If you’re in the process of finding a home loan to help you buy property, then it’s likely you will have encountered the term ‘loan to value ratio’ or ‘LVR’.
Despite the confusing language found in some areas of discussion surrounding home loans, most of these concepts are actually relatively straightforward and easy to understand.
Here we will break down what LVR means, and provide an overview of the implications that an LVR has on your home loan.
LVR is the three-letter abbreviation for the term ‘loan to value ratio’. This term is used to describe the percentage of the purchasing cost of a property that is being paid for with a loan versus the percentage of the cost which is being paid for in a cash deposit.
For example- James and June plan to buy a house worth $600,000.The fees associated with the purchase of this property (for the sake of our example) will be another $20,000.
This gives us a total purchase cost of $620,000.
Because they can afford to pay a $60,000 deposit towards the total purchase cost, they must take out a home loan of $560,000 in order to complete their purchase.
By dividing the home loan amount by the total purchase price, and expressing this as a percentage, it is possible to work out the LVR on this loan, which looks like:
$560,000 divided by $620,000 = 0.903
0.903 expressed as a percentage is 90.3%, meaning that James and June’s LVR on their loan will be 90.3%, or in other words, they will be borrowing 90.3% of the cost of purchasing their property.
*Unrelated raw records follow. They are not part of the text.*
/-- Emit the marker a source owes (R347, R349). -/
def emitMark (a : ElemRef) (x : Section) (st : ElemState) (m : Nat) : M Fired := do
  if 2 ≤ x.waitingMarks a.el || !(← portIsFree a x 0) then return .wait
  setSection a.c a.sec ((x.emit a.el [(0, .marker m)]).setElem a.el { st with mark := none })
  recordMarker a.c a.sec a.el m
  return .wait

/-- Emit the next token a source has made; one with T ends its tile. -/
def emitNext (x : Section) (take : List Nat) (st : ElemState) (isSource : Bool) : Fired :=
  match st.out with
  | [] => .wait
  | t :: rest =>
    let st := { st with out := rest }
    let st := if isSource && t.tail then
        { st with ended := st.ended + 1, ends := st.ends.put (st.ended + 1) st.moved 0, flag := false, mark := if x.isDue (st.ended + 1) then some (st.ended + 1) else none }
      else st
    .go take [(0, t)] st 0

/-- A source inside a tile, or one that may begin its next (R346). -/
def admitted (x : Section) (st : ElemState) : Bool := st.flag || st.begun < x.armed

def beginTile (st : ElemState) : ElemState := if st.flag then st else { st with flag := true, begun := st.begun + 1 }

/-- `SRC` (R338, R340, R355). -/
def srcBody (a : ElemRef) (x : Section) : M Fired := do
  let st := x.elem a.el
  match st.mark with
  | some m => emitMark a x st m
  | none =>
    if !(← portIsFree a x 0) then return .wait
    if !st.out.isEmpty then return emitNext x [] st true
    if !admitted x st then return .wait
    let q := bits (x.record a.el).param 5 0
    let v ← getQueue a.c q
    match queueRefuses v 8 v.width false with
    | some _ => return .fault 8
    | none =>
      match v.entries with
      | [] => return if v.depth ≤ v.window.length then .fault 6 else .wait
      | e :: rest =>
        if e.p then return .fault 7
        setQueue a.c q (v.popped e rest)
        return emitNext x [] { beginTile st with out := wordTokens e.h e.t (wordsOf e.data), moved := st.moved + 1 } true

/-! ### Sinks (R338, R340, R355) -/

/-- Push a sink's entry as a held push: the new queue, or why not. -/
def holdEntry (v : Queue) (ws : List Nat) (h t : Bool) : Except (Option Nat) Queue :=
  match queueRefuses v 8 v.width true with
  | some _ => .error (some 8)
  | none =>
    if v.isFull then .error (if v.depth ≤ v.held.length then some 6 else none)
    else
      let bs := (ws.flatMap (leBytes 4)).take (entryBytes v.width)
      .ok { v with held := v.held ++ [{ data := bs ++ List.replicate (entryBytes v.width - bs.length) 0, h := h, t := t }] }

/-- `SNK`. -/
def snkBody (a : ElemRef) (x : Section) : M Fired := do
  let r := x.record a.el
  let st := x.elem a.el
  let q := bits r.param 5 0
  let v ← getQueue a.c q
  match ready x a.el 0 with
  | none => return .wait
  | some t =>
    if r.uses 3 && (ready x a.el 3).isNone then return .wait
    let guard := (ready x a.el 3).getD (.pred true t.tag)
    if r.uses 3 && guard.tag != t.tag then return .fault 1
    if r.uses 3 && !guard.truth then return .go r.usedInputs [] st 0
    let ws := st.nums ++ [t.bits]
    let head := if st.nums.isEmpty then t.headMark else st.head
    if t.tail || ws.length * 4 == entryBytes v.width then
      match holdEntry v ws head t.tail with
      | .error (some n) => return .fault n
      | .error none => return .wait
      | .ok v' =>
        setQueue a.c q v'
        return .go r.usedInputs [] { st with nums := [], head := false, moved := st.moved + 1 } 0
    else return .go r.usedInputs [] { st with nums := ws, head := head } 0

/-! ### Address generators (R341-R343) -/

/-- What an AGEN access gives: bytes, a context fault, or a wait for the bank's token. -/
inductive Got where
  | bytes (b : List Byte)
  | fault (reason : Nat)
  | wait
  deriving DecidableEq, Repr, Inhabited

def agenDesc (x : Section) (el : Nat) : AgDesc := AgDesc.ofBytes (x.slot (bits (x.record el).param 2 0))

/-- Bytes of memory or of a bank as the section's own logged writes leave them (R342). -/
def overlay (x : Section) (bank : Bool) (addrs : List Nat) (bs : List Byte) : List Byte :=
  (addrs.zip bs).map fun (p, b) =>
    x.log.foldl (fun b w => if w.bank == bank then (w.cells.find? p).getD b else b) b

/-- Report a lasting error an element met (R342, R471). -/
def eccReport (c va : Nat) : M Unit := do
  let s ← get
  containReport (s.crew c).ctx (handleOf (s.crew c)) va 3 0 1 5

def tileDesc (c tid : Nat) : M Named := do
  let s ← get
  nameTid (s.crew c).ctx tid (some c) (.half c)

/-- An address-generator read after a `WIDEN` token acquires for itself alone: what it gains counts as gained by the cluster
half, whose own snapshot stands (R112, R116, R128, log 48). -/
def widenedRead (c scope : Nat) (m : M (Option (List Byte))) : M (Option (List Byte)) := do
  let s ← get
  let ids := acquireIds s (.half c) scope
  upd fun s => let v := s.view (.half c)
    s.setView (.half c) { v with gained := unionNames v.gained ids }
  let s ← get
  let (r, _) ← underPhase (.half c) { gained := (s.view (.half c)).gained } m
  return r

/-- Read a tile of an AGEN's box. -/
def agenTile (a : ElemRef) (x : Section) (pos : Nat) : M Got := do
  let g := agenDesc x a.el
  match ← tileDesc a.c g.tid with
  | .bad => return .fault 3
  | .refused _ _ => return .fault 3
  | .ecc va =>
    eccReport a.c va
    return .fault 4
  | .ok d =>
    let cs := g.box.coords pos
    let va := d.tile cs
    let s ← get
    match resolve s (crewPins a.c) va 1024 false with
    | .error _ => return .fault 3
    | .ok parts =>
      let read := readParts (.half a.c) parts
      match ← (match x.widened.find? (x.record a.el).subg with
        | some scope => widenedRead a.c scope read
        | none => read) with
      | none =>
        eccReport a.c va
        return .fault 4
      | some bs => return .bytes (d.maskPadding (cs.getD 0 0) (cs.getD 1 0) (overlay x false (physOf parts) bs))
Your LVR will have several implications on your home loan outcomes, and these can vary depending on your specific situation, the lender you will opt for, and other factors, but as a general rule the main implications to consider are:
The majority of lenders require the borrower to pay extra fees to cover the expense of lenders’ mortgage insurance, which is insurance taken out in order to cover the lender in the unlikely scenario that the borrower defaults on future loan repayments.
The higher your LVR is, the more you will need to pay towards LMI, as a greater portion of your property’s total cost will be outstanding. Most lenders require the borrower to pay for LMI for all loans with an LVR of over 80%.
Because a lower LVR means that you are likely to enjoy lower interest rates, a low LVR means that you will need to pay a larger deposit in order to save money in the long-run.
If we revisit James and June’s $620,000 property purchase, we can see this change in interest rates play out across different LVR scenarios.
Assuming the 90.3% LVR that we calculated above results in a 3% interest rate on a 25-year loan, monthly interest payments on this loan would begin at $1,400, with the sum of interest payments reaching $236,676.
If we apply an 80% LVR to the same loan resulting in a 2.5% interest rate, monthly interest payments would be at $1,041, with total interest payments over the term of the loan reaching only $172,926- a difference of over $63,000.